● Exercise brief
Produce word for word the lines of the data below running from the one that has "def rebuildGo (failed" to the one that has "p => modPart", inclusive, and no others.

(Beginning of Data for this task)

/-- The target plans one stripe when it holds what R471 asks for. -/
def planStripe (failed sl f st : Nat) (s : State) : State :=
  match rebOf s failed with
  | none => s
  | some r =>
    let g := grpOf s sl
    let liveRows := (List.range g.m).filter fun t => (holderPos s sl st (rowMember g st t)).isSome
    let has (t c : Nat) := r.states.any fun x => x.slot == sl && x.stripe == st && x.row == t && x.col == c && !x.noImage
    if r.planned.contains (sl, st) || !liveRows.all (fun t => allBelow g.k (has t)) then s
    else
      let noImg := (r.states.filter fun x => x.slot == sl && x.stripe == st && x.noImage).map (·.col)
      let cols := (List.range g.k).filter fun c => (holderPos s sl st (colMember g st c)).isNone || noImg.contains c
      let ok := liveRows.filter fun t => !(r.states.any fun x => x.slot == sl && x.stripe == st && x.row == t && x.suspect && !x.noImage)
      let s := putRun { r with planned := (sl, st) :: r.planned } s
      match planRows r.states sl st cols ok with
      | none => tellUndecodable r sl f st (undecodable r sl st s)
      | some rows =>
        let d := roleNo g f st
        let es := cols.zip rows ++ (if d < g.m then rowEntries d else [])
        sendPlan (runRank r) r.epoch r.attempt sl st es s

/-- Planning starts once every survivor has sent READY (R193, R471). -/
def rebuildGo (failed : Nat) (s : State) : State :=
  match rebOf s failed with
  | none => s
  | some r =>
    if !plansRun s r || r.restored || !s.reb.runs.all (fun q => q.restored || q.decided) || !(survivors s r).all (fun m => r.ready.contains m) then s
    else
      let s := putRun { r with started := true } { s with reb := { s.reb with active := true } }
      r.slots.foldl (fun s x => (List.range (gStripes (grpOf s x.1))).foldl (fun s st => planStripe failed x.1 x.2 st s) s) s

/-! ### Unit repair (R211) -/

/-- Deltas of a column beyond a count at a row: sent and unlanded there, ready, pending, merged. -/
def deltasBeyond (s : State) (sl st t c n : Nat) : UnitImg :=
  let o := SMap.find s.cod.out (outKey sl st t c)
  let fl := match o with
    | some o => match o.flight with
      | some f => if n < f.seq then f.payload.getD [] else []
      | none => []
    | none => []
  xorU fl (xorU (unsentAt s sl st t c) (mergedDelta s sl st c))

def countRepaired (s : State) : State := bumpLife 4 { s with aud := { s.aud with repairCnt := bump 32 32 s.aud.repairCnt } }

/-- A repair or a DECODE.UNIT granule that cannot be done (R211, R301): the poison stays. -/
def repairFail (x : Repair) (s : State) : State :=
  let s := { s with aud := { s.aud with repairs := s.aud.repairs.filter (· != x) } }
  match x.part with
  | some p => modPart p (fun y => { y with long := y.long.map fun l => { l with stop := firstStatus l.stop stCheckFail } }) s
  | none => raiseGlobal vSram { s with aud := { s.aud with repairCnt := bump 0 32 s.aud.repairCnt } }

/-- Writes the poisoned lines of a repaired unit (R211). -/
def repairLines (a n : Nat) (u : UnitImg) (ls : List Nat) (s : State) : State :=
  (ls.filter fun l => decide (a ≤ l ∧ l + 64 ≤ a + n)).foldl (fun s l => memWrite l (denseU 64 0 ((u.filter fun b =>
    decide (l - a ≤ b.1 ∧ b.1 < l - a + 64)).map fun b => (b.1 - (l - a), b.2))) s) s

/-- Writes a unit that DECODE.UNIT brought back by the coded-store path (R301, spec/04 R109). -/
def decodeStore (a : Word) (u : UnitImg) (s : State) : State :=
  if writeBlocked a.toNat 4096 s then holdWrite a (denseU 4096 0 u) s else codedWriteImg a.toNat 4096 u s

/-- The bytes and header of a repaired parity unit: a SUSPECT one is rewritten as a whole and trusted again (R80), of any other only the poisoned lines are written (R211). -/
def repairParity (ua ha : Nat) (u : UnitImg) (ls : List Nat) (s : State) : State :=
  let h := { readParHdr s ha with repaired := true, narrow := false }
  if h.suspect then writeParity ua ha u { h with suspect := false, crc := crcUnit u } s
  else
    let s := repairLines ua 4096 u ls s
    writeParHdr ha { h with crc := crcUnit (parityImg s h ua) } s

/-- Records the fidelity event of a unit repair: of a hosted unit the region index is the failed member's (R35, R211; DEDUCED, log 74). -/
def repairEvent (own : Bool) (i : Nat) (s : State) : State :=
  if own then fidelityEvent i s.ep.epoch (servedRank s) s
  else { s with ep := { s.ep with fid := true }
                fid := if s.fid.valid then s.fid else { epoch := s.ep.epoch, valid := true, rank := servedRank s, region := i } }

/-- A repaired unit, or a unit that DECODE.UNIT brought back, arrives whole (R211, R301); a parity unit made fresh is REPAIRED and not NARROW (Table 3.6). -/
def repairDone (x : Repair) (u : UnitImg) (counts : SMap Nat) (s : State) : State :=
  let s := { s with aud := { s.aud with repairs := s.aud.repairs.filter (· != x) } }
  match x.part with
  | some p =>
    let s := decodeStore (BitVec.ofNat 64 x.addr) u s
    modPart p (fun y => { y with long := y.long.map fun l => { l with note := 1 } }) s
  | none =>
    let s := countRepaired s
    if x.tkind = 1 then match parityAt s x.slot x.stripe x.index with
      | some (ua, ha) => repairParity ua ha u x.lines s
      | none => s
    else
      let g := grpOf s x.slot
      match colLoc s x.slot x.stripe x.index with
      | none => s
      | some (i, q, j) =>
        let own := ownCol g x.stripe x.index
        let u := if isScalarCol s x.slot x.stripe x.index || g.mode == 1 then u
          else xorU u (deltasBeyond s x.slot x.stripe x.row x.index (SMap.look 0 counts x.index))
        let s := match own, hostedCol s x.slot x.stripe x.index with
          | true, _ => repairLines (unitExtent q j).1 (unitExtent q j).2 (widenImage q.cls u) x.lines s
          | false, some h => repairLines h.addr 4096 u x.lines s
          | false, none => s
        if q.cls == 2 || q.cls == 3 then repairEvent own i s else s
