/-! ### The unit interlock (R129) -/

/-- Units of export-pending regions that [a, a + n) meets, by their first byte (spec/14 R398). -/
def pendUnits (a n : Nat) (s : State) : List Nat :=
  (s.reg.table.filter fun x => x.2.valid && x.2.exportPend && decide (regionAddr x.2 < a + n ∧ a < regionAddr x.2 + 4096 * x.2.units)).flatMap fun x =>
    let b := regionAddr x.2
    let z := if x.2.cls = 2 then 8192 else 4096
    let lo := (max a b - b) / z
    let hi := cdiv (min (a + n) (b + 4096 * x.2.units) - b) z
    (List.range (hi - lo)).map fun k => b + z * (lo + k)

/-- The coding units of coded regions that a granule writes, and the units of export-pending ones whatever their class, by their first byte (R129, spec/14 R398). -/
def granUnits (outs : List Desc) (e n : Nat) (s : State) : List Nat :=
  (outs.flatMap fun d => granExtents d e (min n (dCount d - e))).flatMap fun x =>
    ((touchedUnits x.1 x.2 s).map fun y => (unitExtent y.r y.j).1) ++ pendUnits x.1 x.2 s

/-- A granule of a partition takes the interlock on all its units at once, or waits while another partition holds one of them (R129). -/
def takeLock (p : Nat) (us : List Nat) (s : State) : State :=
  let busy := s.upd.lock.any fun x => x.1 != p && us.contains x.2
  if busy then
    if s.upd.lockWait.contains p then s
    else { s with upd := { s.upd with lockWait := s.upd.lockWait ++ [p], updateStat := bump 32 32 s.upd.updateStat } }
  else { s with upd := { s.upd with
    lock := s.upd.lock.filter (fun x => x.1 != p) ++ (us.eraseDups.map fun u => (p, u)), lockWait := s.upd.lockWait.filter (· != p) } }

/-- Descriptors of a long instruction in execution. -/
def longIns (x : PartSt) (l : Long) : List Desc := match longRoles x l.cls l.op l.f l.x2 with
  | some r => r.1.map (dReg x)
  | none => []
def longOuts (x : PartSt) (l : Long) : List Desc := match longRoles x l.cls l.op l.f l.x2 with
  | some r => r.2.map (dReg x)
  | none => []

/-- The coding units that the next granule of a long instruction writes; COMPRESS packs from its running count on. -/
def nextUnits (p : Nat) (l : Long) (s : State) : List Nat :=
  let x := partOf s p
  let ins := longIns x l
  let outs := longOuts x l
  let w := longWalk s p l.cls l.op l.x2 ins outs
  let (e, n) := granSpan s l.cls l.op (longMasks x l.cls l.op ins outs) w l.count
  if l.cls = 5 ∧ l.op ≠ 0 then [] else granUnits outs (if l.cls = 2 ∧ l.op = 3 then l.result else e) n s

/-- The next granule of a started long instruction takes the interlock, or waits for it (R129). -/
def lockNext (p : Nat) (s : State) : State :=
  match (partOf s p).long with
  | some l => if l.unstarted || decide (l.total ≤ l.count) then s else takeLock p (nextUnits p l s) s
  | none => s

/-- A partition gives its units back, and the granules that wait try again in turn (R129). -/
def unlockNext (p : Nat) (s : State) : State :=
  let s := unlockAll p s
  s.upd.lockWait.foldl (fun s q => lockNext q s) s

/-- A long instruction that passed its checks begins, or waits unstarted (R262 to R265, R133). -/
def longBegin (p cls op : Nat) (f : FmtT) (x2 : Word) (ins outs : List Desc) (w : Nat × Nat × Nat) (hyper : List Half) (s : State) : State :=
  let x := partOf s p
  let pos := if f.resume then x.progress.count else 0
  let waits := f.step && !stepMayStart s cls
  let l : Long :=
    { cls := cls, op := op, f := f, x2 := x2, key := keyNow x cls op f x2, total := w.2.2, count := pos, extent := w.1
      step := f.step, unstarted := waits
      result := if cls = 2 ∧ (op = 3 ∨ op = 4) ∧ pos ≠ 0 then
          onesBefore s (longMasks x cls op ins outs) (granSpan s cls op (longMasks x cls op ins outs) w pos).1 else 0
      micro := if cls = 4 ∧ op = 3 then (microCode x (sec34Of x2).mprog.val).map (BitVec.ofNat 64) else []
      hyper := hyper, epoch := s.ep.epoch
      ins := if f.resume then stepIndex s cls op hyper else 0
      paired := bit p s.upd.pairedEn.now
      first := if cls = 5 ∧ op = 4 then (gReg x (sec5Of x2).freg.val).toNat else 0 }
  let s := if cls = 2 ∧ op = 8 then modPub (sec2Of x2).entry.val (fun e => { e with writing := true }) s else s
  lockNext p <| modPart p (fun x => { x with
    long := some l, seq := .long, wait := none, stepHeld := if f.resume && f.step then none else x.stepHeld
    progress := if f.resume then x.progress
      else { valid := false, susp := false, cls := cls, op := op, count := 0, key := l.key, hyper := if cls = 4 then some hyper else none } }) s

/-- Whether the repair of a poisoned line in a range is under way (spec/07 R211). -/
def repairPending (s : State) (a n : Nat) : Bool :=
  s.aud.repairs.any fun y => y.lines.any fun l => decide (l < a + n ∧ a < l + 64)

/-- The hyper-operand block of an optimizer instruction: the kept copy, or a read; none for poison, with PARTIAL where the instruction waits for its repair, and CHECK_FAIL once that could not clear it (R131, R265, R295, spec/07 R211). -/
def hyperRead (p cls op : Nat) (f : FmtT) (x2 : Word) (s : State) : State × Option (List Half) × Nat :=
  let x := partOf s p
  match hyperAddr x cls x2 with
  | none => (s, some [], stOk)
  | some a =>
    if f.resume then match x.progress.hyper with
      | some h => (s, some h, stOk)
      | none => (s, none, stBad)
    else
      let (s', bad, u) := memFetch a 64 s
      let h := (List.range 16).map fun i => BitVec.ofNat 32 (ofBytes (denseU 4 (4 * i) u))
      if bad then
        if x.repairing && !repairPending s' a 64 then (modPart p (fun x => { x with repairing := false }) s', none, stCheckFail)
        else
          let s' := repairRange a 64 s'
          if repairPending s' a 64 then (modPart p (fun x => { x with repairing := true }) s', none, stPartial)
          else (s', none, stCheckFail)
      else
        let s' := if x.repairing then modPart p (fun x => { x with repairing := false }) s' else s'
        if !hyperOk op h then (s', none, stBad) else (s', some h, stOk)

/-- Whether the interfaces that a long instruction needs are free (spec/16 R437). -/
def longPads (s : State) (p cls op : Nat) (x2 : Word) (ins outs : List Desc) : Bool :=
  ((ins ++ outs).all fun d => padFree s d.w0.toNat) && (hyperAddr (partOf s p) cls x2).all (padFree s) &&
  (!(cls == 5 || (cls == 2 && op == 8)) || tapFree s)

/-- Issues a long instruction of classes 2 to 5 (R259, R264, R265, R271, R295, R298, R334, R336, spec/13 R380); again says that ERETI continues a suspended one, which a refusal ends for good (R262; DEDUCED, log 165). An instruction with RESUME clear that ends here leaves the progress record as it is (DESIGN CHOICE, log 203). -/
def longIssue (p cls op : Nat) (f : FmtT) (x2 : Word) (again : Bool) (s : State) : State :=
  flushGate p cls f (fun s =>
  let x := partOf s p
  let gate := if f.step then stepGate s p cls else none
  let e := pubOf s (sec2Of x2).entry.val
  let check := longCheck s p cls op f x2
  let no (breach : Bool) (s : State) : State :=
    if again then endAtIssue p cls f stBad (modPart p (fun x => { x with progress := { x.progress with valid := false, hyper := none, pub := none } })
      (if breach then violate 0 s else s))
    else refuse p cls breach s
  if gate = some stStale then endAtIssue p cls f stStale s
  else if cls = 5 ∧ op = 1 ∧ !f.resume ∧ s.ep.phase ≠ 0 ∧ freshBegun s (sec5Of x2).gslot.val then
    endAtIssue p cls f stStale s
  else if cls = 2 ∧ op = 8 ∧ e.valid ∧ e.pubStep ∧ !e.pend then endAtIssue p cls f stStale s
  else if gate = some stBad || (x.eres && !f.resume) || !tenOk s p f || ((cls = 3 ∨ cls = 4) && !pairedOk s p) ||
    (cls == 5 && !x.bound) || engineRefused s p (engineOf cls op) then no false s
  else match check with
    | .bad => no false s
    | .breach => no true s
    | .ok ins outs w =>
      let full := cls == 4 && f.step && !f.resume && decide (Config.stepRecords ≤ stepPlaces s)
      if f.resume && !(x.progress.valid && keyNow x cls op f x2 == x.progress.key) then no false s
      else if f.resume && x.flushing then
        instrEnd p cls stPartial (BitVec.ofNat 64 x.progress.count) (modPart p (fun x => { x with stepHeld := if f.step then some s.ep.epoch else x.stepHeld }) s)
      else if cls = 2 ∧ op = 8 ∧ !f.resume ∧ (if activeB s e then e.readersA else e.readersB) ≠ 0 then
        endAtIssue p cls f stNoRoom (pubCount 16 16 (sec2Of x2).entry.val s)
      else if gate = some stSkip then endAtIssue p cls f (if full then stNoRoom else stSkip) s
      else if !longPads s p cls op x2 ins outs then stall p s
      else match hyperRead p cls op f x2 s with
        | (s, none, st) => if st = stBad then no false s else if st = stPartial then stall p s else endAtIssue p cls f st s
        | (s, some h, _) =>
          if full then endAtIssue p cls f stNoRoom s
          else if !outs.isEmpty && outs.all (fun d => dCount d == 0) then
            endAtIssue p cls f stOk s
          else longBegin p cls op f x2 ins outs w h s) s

(End of Data for this task)

● Result
def rebuildGo (failed : Nat) (s : State) : State :=
  match rebOf s failed with
  | none => s
  | some r =>
    if !plansRun s r || r.restored || !s.reb.runs.all (fun q => q.restored || q.decided) || !(survivors s r).all (fun m => r.ready.contains m) then s
    else
      let s := putRun { r with started := true } { s with reb := { s.reb with active := true } }
      r.slots.foldl (fun s x => (List.range (gStripes (grpOf s x.1))).foldl (fun s st => planStripe failed x.1 x.2 st s) s) s

/-! ### Unit repair (R211) -/

/-- Deltas of a column beyond a count at a row: sent and unlanded there, ready, pending, merged. -/
def deltasBeyond (s : State) (sl st t c n : Nat) : UnitImg :=
  let o := SMap.find s.cod.out (outKey sl st t c)
  let fl := match o with
    | some o => match o.flight with
      | some f => if n < f.seq then f.payload.getD [] else []
      | none => []
    | none => []
  xorU fl (xorU (unsentAt s sl st t c) (mergedDelta s sl st c))

def countRepaired (s : State) : State := bumpLife 4 { s with aud := { s.aud with repairCnt := bump 32 32 s.aud.repairCnt } }

/-- A repair or a DECODE.UNIT granule that cannot be done (R211, R301): the poison stays. -/
def repairFail (x : Repair) (s : State) : State :=
  let s := { s with aud := { s.aud with repairs := s.aud.repairs.filter (· != x) } }
  match x.part with
  | some p => modPart p (fun y => { y with long := y.long.map fun l => { l with stop := firstStatus l.stop stCheckFail } }) s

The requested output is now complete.